On Sunday 22 August 2010 19:23:03, Yves Parès wrote:
In fact the encoding problem is more general.
When I simply do 'readFile "bar/fooé"', then I'm told: *** Exception: bar/fooé: openFile: does not exist (No such file or directory)
Try ghci> readFile (Data.ByteString.Char8.unpack (Data.ByteString.UTF8.fromString "fooé")) (same trick for find). The problem is probably that readFile filePath truncates the characters in filePath to 8 bits while the filepath on your system is UTF-8 encoded, so you have to give a pseudo-UTF-8 encoded filepath to readFile. At least, that's how it works here, inconvenient though it is.
How am I supposed to read files whose names contains non-ASCII characters? (I use GHC 6.12.3 under Ubuntu 10.04 32bits)
While the inconvenience lasts (people are thinking about how to handle the situation correctly), avoid non-ASCII characters in filepaths if possible.

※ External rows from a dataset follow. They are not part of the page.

/-- The end of a slot's range is at most `2^32` (44_distance.md rule R266). -/
theorem slot_end_le {slot : Nat} (h : slot < 64) : slotBase slot + 2 ^ slotBits slot ≤ 2 ^ 32 := by
  have e : slotBase slot + 2 ^ slotBits slot = (3 + slot % 2) * 2 ^ slotBits slot := by rw [slotBase]; ring
  have h1 : 3 + slot % 2 ≤ 4 := by omega
  have h2 : 2 ^ slotBits slot ≤ 2 ^ 30 := Nat.pow_le_pow_right (by omega) (by simp only [slotBits]; omega)
  rw [e]
  exact (Nat.mul_le_mul h1 h2).trans (by norm_num)

/-- The distance code gives a distance in `[1, 2^32]` (44_distance.md rules R262, R266). -/
theorem all_distanceProg {len : Nat} {k : Nat → BitProg α}
    (hp : ∀ j, 1 ≤ j → j < 64 → P (.posSlot (min (len - 2) 3) j))
    (hs : ∀ slot j, 4 ≤ slot → slot < 14 → 1 ≤ j → j < 2 ^ slotBits slot → P (.specPos slot j))
    (ha : ∀ j, 1 ≤ j → j < 16 → P (.align j))
    (hk : ∀ dist, distOk dist = true → (k dist).All P Q) : (distanceProg len k).All P Q := by
  have hk' : ∀ dist, 1 ≤ dist → dist ≤ 2 ^ 32 → (k dist).All P Q := fun d h h' => hk d ((distOk_iff d).mpr ⟨h, h'⟩)
  refine all_forwardTree hp fun slot hslot => ?_
  have hend := slot_end_le hslot
  split
  · exact hk' _ (by omega) (by omega)
  · split
    · exact all_reverseTree (hs slot · (by omega) (by omega)) fun v hv => hk' _ (by omega) (by omega)
    · have hb := slotBits_eq (slot := slot) (by omega)
      rw [hb, Nat.pow_add] at hend
      refine all_directBits fun high hhigh => all_reverseTree ha fun al hal => ?_
      exact hk' _ (by omega) (by omega)

/-- A packet's code gives a well-formed packet, or nothing when it is a literal whose operands cannot be
read. -/
theorem all_packetProg (c : PacketCtx) :
    (packetProg c).All (fun _ => True)
      (fun r => (r = none ∧ c.lit = none) ∨ ∃ i, r = some i ∧ i.wellFormed = true ∧ i.isPacket = true) := by
  have hlen : ∀ (d : LenSel) (k : Nat → BitProg (Option Instr)),
      (∀ len, lenOk len = true → (k len).All (fun _ => True)
        (fun r => (r = none ∧ c.lit = none) ∨ ∃ i, r = some i ∧ i.wellFormed = true ∧ i.isPacket = true)) →
      (lengthProg d c.ps k).All (fun _ => True)
        (fun r => (r = none ∧ c.lit = none) ∨ ∃ i, r = some i ∧ i.wellFormed = true ∧ i.isPacket = true) :=
    fun d k hk => all_lengthProg trivial trivial (fun _ _ _ => trivial) (fun _ _ _ => trivial)
      (fun _ _ _ => trivial) hk
  refine ⟨trivial, fun b => ?_⟩
  cases b
  · cases hl : c.lit with
    | none => simp only [BitProg.All]; exact .inl ⟨trivial, trivial⟩
    | some src => exact all_literalProg (fun _ _ => trivial) fun b => .inr ⟨_, rfl, rfl, rfl⟩
  · refine ⟨trivial, fun b => ?_⟩
    cases b
    · refine hlen _ _ fun len hlen => all_distanceProg (fun _ _ _ => trivial) (fun _ _ _ _ _ _ => trivial)
        (fun _ _ _ => trivial) fun dist hdist => .inr ⟨_, rfl, ?_, rfl⟩
      simp [Instr.wellFormed, hlen, hdist]
    · refine ⟨trivial, fun b => ?_⟩
      cases b
      · refine ⟨trivial, fun b => ?_⟩
        cases b
        · exact .inr ⟨_, rfl, rfl, rfl⟩
        · exact hlen _ _ fun len hl => .inr ⟨_, rfl, hl, rfl⟩
      · refine ⟨trivial, fun b => ?_⟩
        cases b
        · exact hlen _ _ fun len hl => .inr ⟨_, rfl, hl, rfl⟩
        · refine ⟨trivial, fun b => ?_⟩
          cases b
          · exact hlen _ _ fun len hl => .inr ⟨_, rfl, hl, rfl⟩
          · exact hlen _ _ fun len hl => .inr ⟨_, rfl, hl, rfl⟩
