/-! ## Initialisation -/

/-- What `RcInit` can do (rule R171). -/
theorem rcInit_cases (check : Bool) (src : RcSource) (bytes : List Byte) :
    (∃ rc, rcInit check src bytes = .ok rc ∧ rc.range = Config.rangeInit ∧
      Rc.Advances { range := 0, code := 0, src := src, bytes := bytes } rc 5) ∨
    (∃ r, rcInit check src bytes = .error (.raise r)) := by
  unfold rcInit
  cases hd : src.draw 5 with
  | error e =>
    right
    unfold RcSource.draw at hd
    cases src with
    | stream => simp at hd
    | bcj2 => simp at hd
    | chunk left =>
      simp only at hd
      split at hd
      · simp only [Except.error.injEq] at hd; subst hd; exact ⟨_, rfl⟩
      · simp at hd
  | ok src' =>
    simp only [bind, Except.bind]
    match bytes with
    | [] => exact .inr ⟨_, rfl⟩
    | [_] => exact .inr ⟨_, rfl⟩
    | [_, _] => exact .inr ⟨_, rfl⟩
    | [_, _, _] => exact .inr ⟨_, rfl⟩
    | [_, _, _, _] => exact .inr ⟨_, rfl⟩
    | b0 :: b1 :: b2 :: b3 :: b4 :: t =>
      simp only
      split
      · exact .inr ⟨_, rfl⟩
      · left
        refine ⟨_, rfl, rfl, rfl, by simp, ?_⟩
        unfold RcSource.draw at hd
        cases src with
        | stream => simpa using hd.symm
        | bcj2 => simpa using hd.symm
        | chunk left =>
          simp only at hd ⊢
          split at hd
          · simp at hd
          · simp only [Except.ok.injEq] at hd
            refine ⟨by omega, _, hd.symm, ?_⟩
            have := left.isLt
            simp only [BitVec.toNat_sub, BitVec.toNat_ofNat]
            omega

theorem rcInit_append {check : Bool} {src : RcSource} {bytes : List Byte} {rc : Rc}
    (h : rcInit check src bytes = .ok rc) (more : List Byte) :
    rcInit check src (bytes ++ more) = .ok { rc with bytes := rc.bytes ++ more } := by
  unfold rcInit at h ⊢
  cases hd : src.draw 5 with
  | error e => simp [hd, bind, Except.bind] at h
  | ok src' =>
    simp only [hd, bind, Except.bind] at h ⊢
    match bytes with
    | [] => simp at h
    | [_] => simp at h
    | [_, _] => simp at h
    | [_, _, _] => simp at h
    | [_, _, _, _] => simp at h
    | b0 :: b1 :: b2 :: b3 :: b4 :: t =>
      simp only [List.cons_append] at h ⊢
      split at h
      · simp at h
      · rename_i hc
        rw [if_neg hc]
        simp only [Except.ok.injEq] at h ⊢
        subst h; rfl

end Sys2Proof.Machine
end

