/-! ## The machine's state -/

@[simp] theorem State.returns_params (s : State) (st : Status) (ca : Option Cause) (n : Consumed) (p : Nat) : (s.returns st ca n p).params = s.params := rfl
@[simp] theorem State.returns_host (s : State) (st : Status) (ca : Option Cause) (n : Consumed) (p : Nat) :
    (s.returns st ca n p).host = { s.host with ret := some { status := st, cause := ca, consumed := n, produced := p } } := rfl
@[simp] theorem State.returns_activity (s : State) (st : Status) (ca : Option Cause) (n : Consumed) (p : Nat) :
    (s.returns st ca n p).activity = .idle := rfl
@[simp] theorem State.returns_ctl (s : State) (st : Status) (ca : Option Cause) (n : Consumed) (p : Nat) : (s.returns st ca n p).ctl = s.ctl := rfl
@[simp] theorem State.returns_cfg (s : State) (st : Status) (ca : Option Cause) (n : Consumed) (p : Nat) : (s.returns st ca n p).cfg = s.cfg := rfl
@[simp] theorem State.returns_lzma (s : State) (st : Status) (ca : Option Cause) (n : Consumed) (p : Nat) : (s.returns st ca n p).lzma = s.lzma := rfl
@[simp] theorem State.returns_dict (s : State) (st : Status) (ca : Option Cause) (n : Consumed) (p : Nat) : (s.returns st ca n p).dict = s.dict := rfl
@[simp] theorem State.returns_framer (s : State) (st : Status) (ca : Option Cause) (n : Consumed) (p : Nat) : (s.returns st ca n p).framer = s.framer := rfl
@[simp] theorem State.returns_bcj (s : State) (st : Status) (ca : Option Cause) (n : Consumed) (p : Nat) : (s.returns st ca n p).bcj = s.bcj := rfl

@[simp] theorem State.endCall_params (s : State) (c : Call) (st : Status) (ca : Option Cause) (l : Bool) : (s.endCall c st ca l).params = s.params := rfl
@[simp] theorem State.endCall_host (s : State) (c : Call) (st : Status) (ca : Option Cause) (l : Bool) :
    (s.endCall c st ca l).host = { s.host with ret := some { status := st, cause := ca, consumed := .bytes c.consumed, produced := c.produced } } := rfl
@[simp] theorem State.endCall_activity (s : State) (c : Call) (st : Status) (ca : Option Cause) (l : Bool) :
    (s.endCall c st ca l).activity = .idle := rfl
@[simp] theorem State.endCall_ctl (s : State) (c : Call) (st : Status) (ca : Option Cause) (l : Bool) :
    (s.endCall c st ca l).ctl = { s.ctl with status := st, cause := ca, errorLatched := s.ctl.errorLatched || l } := rfl
@[simp] theorem State.endCall_cfg (s : State) (c : Call) (st : Status) (ca : Option Cause) (l : Bool) : (s.endCall c st ca l).cfg = s.cfg := rfl
@[simp] theorem State.endCall_lzma (s : State) (c : Call) (st : Status) (ca : Option Cause) (l : Bool) : (s.endCall c st ca l).lzma = s.lzma := rfl
@[simp] theorem State.endCall_dict (s : State) (c : Call) (st : Status) (ca : Option Cause) (l : Bool) : (s.endCall c st ca l).dict = s.dict := rfl
@[simp] theorem State.endCall_framer (s : State) (c : Call) (st : Status) (ca : Option Cause) (l : Bool) : (s.endCall c st ca l).framer = s.framer := rfl
@[simp] theorem State.endCall_bcj (s : State) (c : Call) (st : Status) (ca : Option Cause) (l : Bool) : (s.endCall c st ca l).bcj = s.bcj := rfl
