theorem headerStep_unset {s : State} {c : Call} (ha : s.activity = .decoding c) (hn : c.noted = none) {v : Unset}
    (hv : v.For s) (hm : s.ctl.mode = .lzma2) (hk : s.Lzma2Kept) :
    SameButUnset (headerStep s c) (headerStep (s.given v) c) := by
  unfold headerStep
  split
  · exact stop_unset ha hn hv (.raise .needMoreInput)
  · rename_i i rest hd
    have stop := stop_unset_take ha hn hv rest
    have hnot1 : s.ctl.mode ≠ .lzma1 := by rw [hm]; nofun
    have hcap := hv.dictCap (by rw [hm]; nofun)
    have h0 := @level_zero s hk
    obtain ⟨params, host, act, ctl, cfg, lzma, dict, framer, bcj⟩ := s
    cases ha
    obtain ⟨vc, vd, vu, vp, vk, vb, vo⟩ := v
    obtain rfl : vk = dict.cap := hcap
    rcases decodeHeader_cases hd with rfl | ⟨n, rfl⟩ | ⟨n, rfl⟩ | ⟨b, rfl⟩ | ⟨u, p, rfl⟩ |
      ⟨u, p, rfl⟩ | ⟨u, p, b, rfl⟩ | ⟨u, p, b, rfl⟩
    · exact .next ⟨vc, vd, vu, vp, dict.cap, vb, vo⟩
        ⟨hv.code, hv.pendDist, hv.unpackRemaining, hv.props, hv.dictCap⟩ rfl
    ·
      exact .next ⟨vc, vd, vu, vp, dict.cap, vb, vo⟩
        ⟨hv.code, hv.pendDist, hv.unpackRemaining,
          fun h => h.elim (fun h => absurd h hnot1) (fun h => absurd h.2 (by decide : ¬ (0xC0 : Byte) = 0)),
          hv.dictCap⟩ rfl
    ·
      show SameButUnset (deliver _ (if framer.needInitLevel = 0xE0 then _ else _))
        (deliver _ (if framer.needInitLevel = 0xE0 then _ else _))
      by_cases h : framer.needInitLevel = 0xE0
      · rw [if_pos h, if_pos h]; exact stop _
      · rw [if_neg h, if_neg h]
        exact .next ⟨vc, vd, vu, vp, dict.cap, vb, vo⟩
          ⟨hv.code, hv.pendDist, hv.unpackRemaining, hv.props, hv.dictCap⟩ rfl
    · exact stop (.raise (.error .badControl))
    ·
      show SameButUnset (deliver _ ((if lzmaControl 0 u < framer.needInitLevel then .error _ else .ok ()) >>= _))
        (deliver _ ((if lzmaControl 0 u < framer.needInitLevel then .error _ else .ok ()) >>= _))
      by_cases h : lzmaControl 0 u < framer.needInitLevel
      · rw [if_pos h]; exact stop _
      · rw [if_neg h]
        exact .next ⟨Config.wordReset, vd, vu, vp, dict.cap, vb, vo⟩
          ⟨fun h => absurd rfl h, hv.pendDist, hv.unpackRemaining, fun _ => hv.props (.inr ⟨hm, h0 (.inl rfl) u h⟩),
            hv.dictCap⟩ rfl
    ·
      show SameButUnset (deliver _ ((if lzmaControl 1 u < framer.needInitLevel then .error _ else .ok ()) >>= _))
        (deliver _ ((if lzmaControl 1 u < framer.needInitLevel then .error _ else .ok ()) >>= _))
      by_cases h : lzmaControl 1 u < framer.needInitLevel
      · rw [if_pos h]; exact stop _
      · rw [if_neg h]
        exact .next ⟨Config.wordReset, vd, vu, vp, dict.cap, vb, vo⟩
          ⟨fun h => absurd rfl h, hv.pendDist, hv.unpackRemaining, fun _ => hv.props (.inr ⟨hm, h0 (.inr rfl) u h⟩),
            hv.dictCap⟩ rfl
    ·
      show SameButUnset (deliver _ ((if lzmaControl 2 u < framer.needInitLevel then .error _ else .ok ()) >>= _))
        (deliver _ ((if lzmaControl 2 u < framer.needInitLevel then .error _ else .ok ()) >>= _))
      by_cases h : lzmaControl 2 u < framer.needInitLevel
      · rw [if_pos h]; exact stop _
      · rw [if_neg h]
        show SameButUnset (deliver _ (chunkProps b >>= _)) (deliver _ (chunkProps b >>= _))
        cases chunkProps b with
        | error e => exact stop e
        | ok props =>
          exact .next ⟨Config.wordReset, vd, vu, props, dict.cap, vb, vo⟩
            ⟨fun h => absurd rfl h, hv.pendDist, hv.unpackRemaining, fun _ => rfl, hv.dictCap⟩ rfl
    ·
      show SameButUnset (deliver _ ((if lzmaControl 3 u < framer.needInitLevel then .error _ else .ok ()) >>= _))
        (deliver _ ((if lzmaControl 3 u < framer.needInitLevel then .error _ else .ok ()) >>= _))
      by_cases h : lzmaControl 3 u < framer.needInitLevel
      · rw [if_pos h]; exact stop _
      · rw [if_neg h]
        show SameButUnset (deliver _ (chunkProps b >>= _)) (deliver _ (chunkProps b >>= _))
        cases chunkProps b with
        | error e => exact stop e
        | ok props =>
          exact .next ⟨Config.wordReset, vd, vu, props, dict.cap, vb, vo⟩
            ⟨fun h => absurd rfl h, hv.pendDist, hv.unpackRemaining, fun _ => rfl, hv.dictCap⟩ rfl

/-! ## Every step -/

/-- No step of a well-kept state reads a register that holds no value. -/
theorem step_unset {s : State} (h : s.Inv) {v : Unset} (hv : v.For s) : SameButUnset (step s) (step (s.given v)) := by
  unfold step stepBlock
  cases ha : s.activity with
  | idle =>
    obtain ⟨params, ⟨cmds, ret, out⟩, act, ctl, cfg, lzma, dict, framer, bcj⟩ := s
    cases ha
    cases cmds with
    | nil => exact .next v hv rfl
    | cons cmd rest =>
      exact step_unset_idle (s := ⟨params, ⟨rest, ret, out⟩, .idle, ctl, cfg, lzma, dict, framer, bcj⟩) rfl
        ⟨hv.code, hv.pendDist, hv.unpackRemaining, hv.props, hv.dictCap⟩ cmd
  | merging j =>
    have e : (s.given v).activity = .merging { j with saved := j.saved.given v } := by
      simp [State.given, State.givenBcj, ha]
    simp only [e]
    exact step_unset_merging ha hv
  | decoding c =>
    simp only [given_activity ha v, show (s.given v).ctl = s.ctl from rfl]
    obtain ⟨-, -, hn⟩ := h.decoding ha
    cases hm : s.ctl.mode with
    | unconfigured => exact rfl
    | lzma1 =>
      have hmode : s.ctl.mode ≠ .unconfigured := by rw [hm]; nofun
      have hturn := lzma1Step_unset ha hn hv hmode (hv.props (.inl hm))
      simp only [stepLzma1]
      cases ht : lzma1Step s c <;> cases ht' : lzma1Step (s.given v) c <;> rw [ht, ht'] at hturn
      · exact hturn
      · exact hturn.elim
      · exact hturn.elim
      · have hcode := hv.code fun h => by simp [lzma1Step, h] at ht
        obtain ⟨params, host, act, ctl, cfg, lzma, dict, framer, bcj⟩ := s
        cases ha
        exact .next v ⟨fun _ => hcode, hv.pendDist, hv.unpackRemaining, hv.props, hv.dictCap⟩ rfl
    | lzma2 =>
      have hmode : s.ctl.mode ≠ .unconfigured := by rw [hm]; nofun
      have hk := h.lzma2 hm
      have chunkTurn (h0 : s.framer.needInitLevel = 0x00) : SameButUnset
          (match lzma1Step s c with | .stepped o => mapNext markLzmaData o | .done => endLzmaChunk s)
          (match lzma1Step (s.given v) c with
            | .stepped o => mapNext markLzmaData o | .done => endLzmaChunk (s.given v)) := by
        have hturn := lzma1Step_unset ha hn hv hmode (hv.props (.inr ⟨hm, h0⟩))
        cases ht : lzma1Step s c <;> cases ht' : lzma1Step (s.given v) c <;> rw [ht, ht'] at hturn
        · exact hturn.mark
        · exact hturn.elim
        · exact hturn.elim
        · exact endLzmaChunk_unset ha hn hv
      simp only [stepLzma2, show (s.given v).framer = s.framer from rfl]
      cases hp : s.framer.l2Phase with
      | finished => exact endCall_unset ha hv _ _ _
      | control => exact headerStep_unset ha hn hv hm hk
      | copyData => exact copyChunkStep_unset ha hn hv hmode
      | lzmaInit => exact chunkTurn (hk.inChunk (.inl hp))
      | lzmaData => exact chunkTurn (hk.inChunk (.inr hp))

end Sys2Proof.Machine
end

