theorem cellOfKey_of_cellKey {lcLp key : Nat} {c : Cell} (h : c.valid lcLp = true) (hkey : key = cellKey c) :
    cellOfKey key = c := by
  cases c with
  | specPos slot k =>
    simp only [Cell.valid, decide_eq_true_eq, cellKey] at h hkey
    obtain ⟨hlo, hhi, -, hk⟩ := h
    have hk32 := specPos_index_lt hhi hk
    simp (disch := omega) only [cellOfKey, if_pos, if_neg, Cell.specPos.injEq]
    omega
  | literal ctx k =>
    simp only [Cell.valid, decide_eq_true_eq, cellKey] at h hkey
    have hk : k < 0x300 := h.2
    simp (disch := omega) only [cellOfKey, if_neg, Cell.literal.injEq]
    omega
  | lenChoice d | lenChoice2 d => cases d <;> rw [hkey] <;> rfl
  | lenLow d ps k | lenMid d ps k | lenHigh d k =>
    cases d
    all_goals
      simp only [Cell.valid, decide_eq_true_eq, cellKey] at h hkey
      simp (disch := omega) only [cellOfKey, if_pos, if_neg, Cell.lenLow.injEq, Cell.lenMid.injEq,
        Cell.lenHigh.injEq, true_and]
      omega
  | isMatch s ps | isRep0Long s ps | posSlot lps k | isRep s | isRepG0 s | isRepG1 s | isRepG2 s | align k =>
    simp only [Cell.valid, decide_eq_true_eq, cellKey] at h hkey
    simp (disch := omega) only [cellOfKey, if_pos, if_neg, Cell.isMatch.injEq, Cell.isRep0Long.injEq,
      Cell.posSlot.injEq, Cell.isRep.injEq, Cell.isRepG0.injEq, Cell.isRepG1.injEq, Cell.isRepG2.injEq,
      Cell.align.injEq]
    omega

/-- Settles O8: a cell within its ranges is the one read back from its key. -/
theorem cellsShareNoStorage : Obligations.CellsShareNoStorage := by
  unfold Obligations.CellsShareNoStorage
  intro lcLp a b ha hb hkey
  exact (cellOfKey_of_cellKey ha rfl).symm.trans (cellOfKey_of_cellKey hb hkey)

end Sys2Proof.Machine
end

section
/-! PROOF. The packet a state reads next (46_lzma1_core.md R303): the cells its code names lie in the probability RAM,
the decisions of each code are those of its table (30_encoding.md R125, R127 to R129), and the literal's operands are
the dictionary's bytes (42_literal.md R220 to R225). -/

namespace Sys2Proof

variable {α : Type}

/-! ## Decisions of the trees -/

/-- The node before a bit, one bit on: the node of a walk from the root is the bits decided behind a leading 1. -/
theorem treeNode_succ (v i n : Nat) :
    2 * (2 ^ i + v / 2 ^ (n + 1)) + (v.testBit n).toNat = 2 ^ (i + 1) + v / 2 ^ n := by
  rw [toNat_testBit, Nat.pow_succ 2 n, ← Nat.div_div_eq_div_mul, Nat.pow_succ 2 i]
  omega

/-- A forward walk that has decided `i` bits of a symbol of `N` bits decides the other `n`. -/
theorem path_bitTree (cell : Nat → Cell) (k : Nat → BitProg α) (v : Nat) (rest : List Bool) {N i n : Nat}
    (h : i + n = N) :
    (bitTree cell n (2 ^ i + v / 2 ^ n) k).path (msbBits n v ++ rest) =
      (List.range' i n).map (fun j => .cell (cell (2 ^ j + v / 2 ^ (N - j))) (v.testBit (N - 1 - j))) ++
        (k (2 ^ N + v)).path rest := by
  induction n generalizing i with
  | zero => simp [bitTree, msbBits, ← h]
  | succ n ih =>
    have hnode : N - i = n + 1 := by omega
    have hbit : N - 1 - i = n := by omega
    simp only [bitTree, msbBits, List.cons_append, BitProg.path, List.range'_succ, List.map_cons, hnode, hbit,
      treeNode_succ]
    rw [ih (by omega)]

My locale is fr_FR.utf8 For instance, with HSH: I have a 'bar' directory, containing a file 'fooé'
run $ "find bar" :: IO [String] returns me : ["bar", "bar/foo*\233*"]
That one is okay, 'é' is '\233' and the Show instance for Char escapes all characters > '\127'.
and run $ "find bar -name fooé" returns []
Maybe the same issue, try run $ "find bar -name foo\195\169"
When I provoke an error by running: run $ "find fooé" it says : find: "foo*\351*": No file or directory
On the other hand, if it now says \351, which is ş, there seems to be something else amiss.
So it is not the same encoding!